# Two Mosses: Fissidens?



## Virc003 (Aug 18, 2011)

Can anyone identify what these two mosses are? I am nearly positive sample B is some type of Fissidens. Sample A, however, I am not so sure. Any ideas? Thanks for any response.


----------



## miremonster (Mar 26, 2006)

Hello Virc003, for ID of mosses and also plants in general knowing the provenance is often helpful for narrowing the possibilities. Are they found in the nature, and if so, where and in what kind of habitat? Or did you obtain them already as aquarium mosses from the trade or other hobbyists?

A is IMO no Fissidens because the leaves are not distichous = not strongly arranged in 2 rows along the stem, in one plane. There are several mosses looking similar to this, more details would be needed for ID.

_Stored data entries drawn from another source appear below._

-- ==== Sys2Proof/Laws/Decode.lean ====
section
/-! SUPPORT. A command word is its op and its data byte: the decoder and the encoder on words of that shape. -/

namespace Sys2Proof

/-- The bits of a word made of an op and a data byte. -/
theorem getLsbD_opData (op : BitVec 3) (d : Byte) (i : Nat) :
    (op ++ d : CmdWord).getLsbD i = if i < 8 then d.getLsbD i else op.getLsbD (i - 8) :=
  BitVec.getLsbD_append (x := op) (y := d)

theorem opField_append (op : BitVec 3) (d : Byte) : opField (op ++ d) = op := by
  apply BitVec.eq_of_getLsbD_eq
  intro i hi
  rw [opField, BitVec.getLsbD_extractLsb', decide_eq_true hi, Bool.true_and, getLsbD_opData, if_neg (by omega),
    Nat.add_sub_cancel_left]

theorem dataField_append (op : BitVec 3) (d : Byte) : dataField (op ++ d) = d := by
  apply BitVec.eq_of_getLsbD_eq
  intro i hi
  rw [dataField, BitVec.getLsbD_extractLsb', decide_eq_true hi, Bool.true_and, getLsbD_opData, if_pos (by omega),
    Nat.zero_add]

/-- Every word is its op followed by its data byte. -/
theorem opField_append_dataField (w : CmdWord) : (opField w ++ dataField w : CmdWord) = w := by
  apply BitVec.eq_of_getLsbD_eq
  intro i hi
  rw [getLsbD_opData, opField, dataField, BitVec.getLsbD_extractLsb', BitVec.getLsbD_extractLsb']
  by_cases h : i < 8
  · simp [h]
  · have h3 : i - 8 < 3 := by omega
    have hs : 8 + (i - 8) = i := by omega
    simp [h, h3, hs]

/-- The cases of an op field. -/
theorem op_cases (op : BitVec 3) : op = 0 ∨ op = 1 ∨ op = 2 ∨ op = 3 ∨ op = 4 ∨ op = 5 ∨ op = 6 ∨ op = 7 := by
  revert op
  decide

/-- The decoder on a word given by its fields. -/
theorem decode_append (op : BitVec 3) (d : Byte) :
    decode (op ++ d) = match op.toFin with
      | 0 => .init
      | 1 => .feed d
      | 2 => .step
      | 3 => .byte d
      | 4 => .read
      | 5 => .reserved101 d
      | 6 => .reserved110 d
      | 7 => .reserved111 d := by
  obtain rfl | rfl | rfl | rfl | rfl | rfl | rfl | rfl := op_cases op
  all_goals simp only [decode, opField_append, dataField_append]
  all_goals try rfl

/-- A word given by its fields, as the spec writes it: the op's word or the data byte. -/
theorem append_eq_or (op : BitVec 3) (d : Byte) : (op ++ d : CmdWord) = (op ++ 0#8 : CmdWord) ||| d.setWidth 11 := by
  apply BitVec.eq_of_getLsbD_eq
  intro i hi
  rw [BitVec.getLsbD_or, getLsbD_opData, getLsbD_opData, BitVec.getLsbD_setWidth]
  by_cases h : i < 8
  · simp [h, hi]
  · have hd : d.getLsbD i = false := BitVec.getLsbD_of_ge d i (by omega)
    simp [h, hi, hd]

/-- A word's number from its fields. -/
theorem toNat_append (op : BitVec 3) (d : Byte) : (op ++ d : CmdWord).toNat = 256 * op.toNat + d.toNat := by
  rw [BitVec.toNat_append, Nat.shiftLeft_eq, Nat.mul_comm, ← Nat.two_pow_add_eq_or_of_lt d.isLt]

end Sys2Proof
end

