-- ==== Sys2Proof/Tests/Slice0.lean ====
section
/-! SUPPORT. Tests: expected values are those of spec/95_test_vectors.md or hand readings of the rule a name cites; the
`witness_` theorems show states that meet the hypotheses of the obligations. -/

-- One thread at a time: many small evaluations in parallel reserve more memory than the check allows.
set_option Elab.async false

open Sys2Proof Sys2Proof.Machine

namespace Sys2Proof.Tests

/-- The machine after reset with a stream to present. -/
def withStream (ws : List CmdWord) : State := { State.reset with stream := ws }

/-- The machine after reset with R set. -/
def withR (v : Reg) : State := { State.reset with r := v }

/-- One field of the next state, if there is one. -/
def after {α : Type} (f : State → α) (o : Host.Outcome State Fault Refusal) : Option α := (nextState? o).map f

/-! ### Well-formedness: each check refuses an ill-formed term (30_encoding.md R46, R49) -/

theorem test_word_range : wordWellFormed 0x7FF = true ∧ wordWellFormed 0x800 = false := by decide
theorem test_byte_range : byteWellFormed 255 = true ∧ byteWellFormed 256 = false := by decide
theorem test_feed_operand : (AsmStmt.feed 256).wellFormed = false := by decide
theorem test_byte_operand : (AsmStmt.byte 256).wellFormed = false := by decide
theorem test_checksum_operand : (AsmStmt.checksum [0, 300]).wellFormed = false := by decide
theorem test_word_operand : (AsmStmt.word 0x800).wellFormed = false := by decide
theorem test_others_wellFormed : ([.init, .step, .read, .drain, .feed 0, .byte 255, .word 0x7FF].all AsmStmt.wellFormed) = true := by
  decide

/-! ### Decoding: words written out from the encoding of 30_encoding.md R41 -/

theorem test_decode_init : decode 0b00000000000 = .init ∧ decode 0b00011111111 = .init := by decide
theorem test_decode_feed : decode 0b00110110100 = .feed 0xB4 := by decide
theorem test_decode_step : decode 0b01000000000 = .step ∧ decode 0b01010100101 = .step := by decide
theorem test_decode_byte : decode 0b01111111111 = .byte 0xFF := by decide
theorem test_decode_read : decode 0b10000000000 = .read ∧ decode 0b10011111111 = .read := by decide
theorem test_decode_reserved : decode 0b10100000000 = .reserved101 0x00 ∧ decode 0b11010101010 = .reserved110 0xAA ∧
    decode 0b11111111111 = .reserved111 0xFF := by decide
theorem test_decode_too_wide : decodeTableWord 16 0x800 = none ∧ decodeTableWord 16 0x3B4 = some (.byte 0xB4) ∧
    decodeTableWord 8 0x3B4 = some .init := by decide
theorem test_encode_words : encode .init = 0x000 ∧ encode (.feed 0xB4) = 0x1B4 ∧ encode .step = 0x200 ∧
    encode (.byte 0xB4) = 0x3B4 ∧ encode .read = 0x400 := by decide

/-! ### Commands (the families' vectors) -/

theorem test_init : after State.r (exec .init (withR 0x4800)) = some 0x0000 := by decide
theorem test_init_keeps_fault : after State.fault (exec .init { withR 0x0700 with fault := true }) = some true := by decide
theorem test_feed : after State.r (exec (.feed 0x07) (withR 0x0500)) = some 0x0200 := by decide
theorem test_feed_low_byte : after State.r (exec (.feed 0x00) (withR 0x1234)) = some 0x1234 := by decide
theorem test_step_xor : after State.r (exec .step (withR 0xFF00)) = some 0xF900 ∧
    after State.r (exec .step (withR 0x8380)) = some 0x0000 := by decide
theorem test_step_unreachable : after State.r (exec .step (withR 0xFFFF)) = some 0xF8FE ∧
    after State.r (exec .step (withR 0x00FF)) = some 0x01FE := by decide
theorem test_byte_first_edge : after State.r (exec (.byte 0xB4) State.reset) = some 0x6F00 ∧
    after State.k (exec (.byte 0xB4) State.reset) = some 7 := by decide
theorem test_byte_whole : (Transaction.exec ⟨0x0500, false, []⟩ (.byte 0x00)).r = 0x1B00 ∧
    (Transaction.exec ⟨0x0E00, false, []⟩ (.byte 0xB5)).r = 0x2800 := by decide
theorem test_read : after State.out (exec .read { withR 0x3000 with out := [0x30] }) = some [0x30, 0x30] := by decide
theorem test_reserved101 : exec (.reserved101 0xFF) (withR 0x0700) = .next { withR 0x0700 with fault := true } := rfl
theorem test_reserved110 : after State.fault (exec (.reserved110 0x00) State.reset) = some true := by decide
theorem test_reserved111_again : after State.fault (exec (.reserved111 0xFF) { State.reset with fault := true }) = some true := by
  decide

B is 100% a Fissidens and looks to me like F. fontanus. But there are 5 other fully aquatic Fissidens species that are closely related and very similar to fontanus, for example in the eastern and southeastern U.S. Fissidens hallianus. These 5 other fontanus-like species aren't yet known as aquarium mosses, AFAIK. (altogether there are ca. 450 Fissidens species worldwide)


----------



## Tyrone (Oct 31, 2013)

A: Willow moss


Sent from my iPhone using Tapatalk


----------



## miremonster (Mar 26, 2006)

I'm not sure if A is a Fontinalis (willow moss). Too few details visible.


----------



## Virc003 (Aug 18, 2011)

Thanks for both of your help. I suspected A was not fissidens and you two have confirmed my suspicion.


----------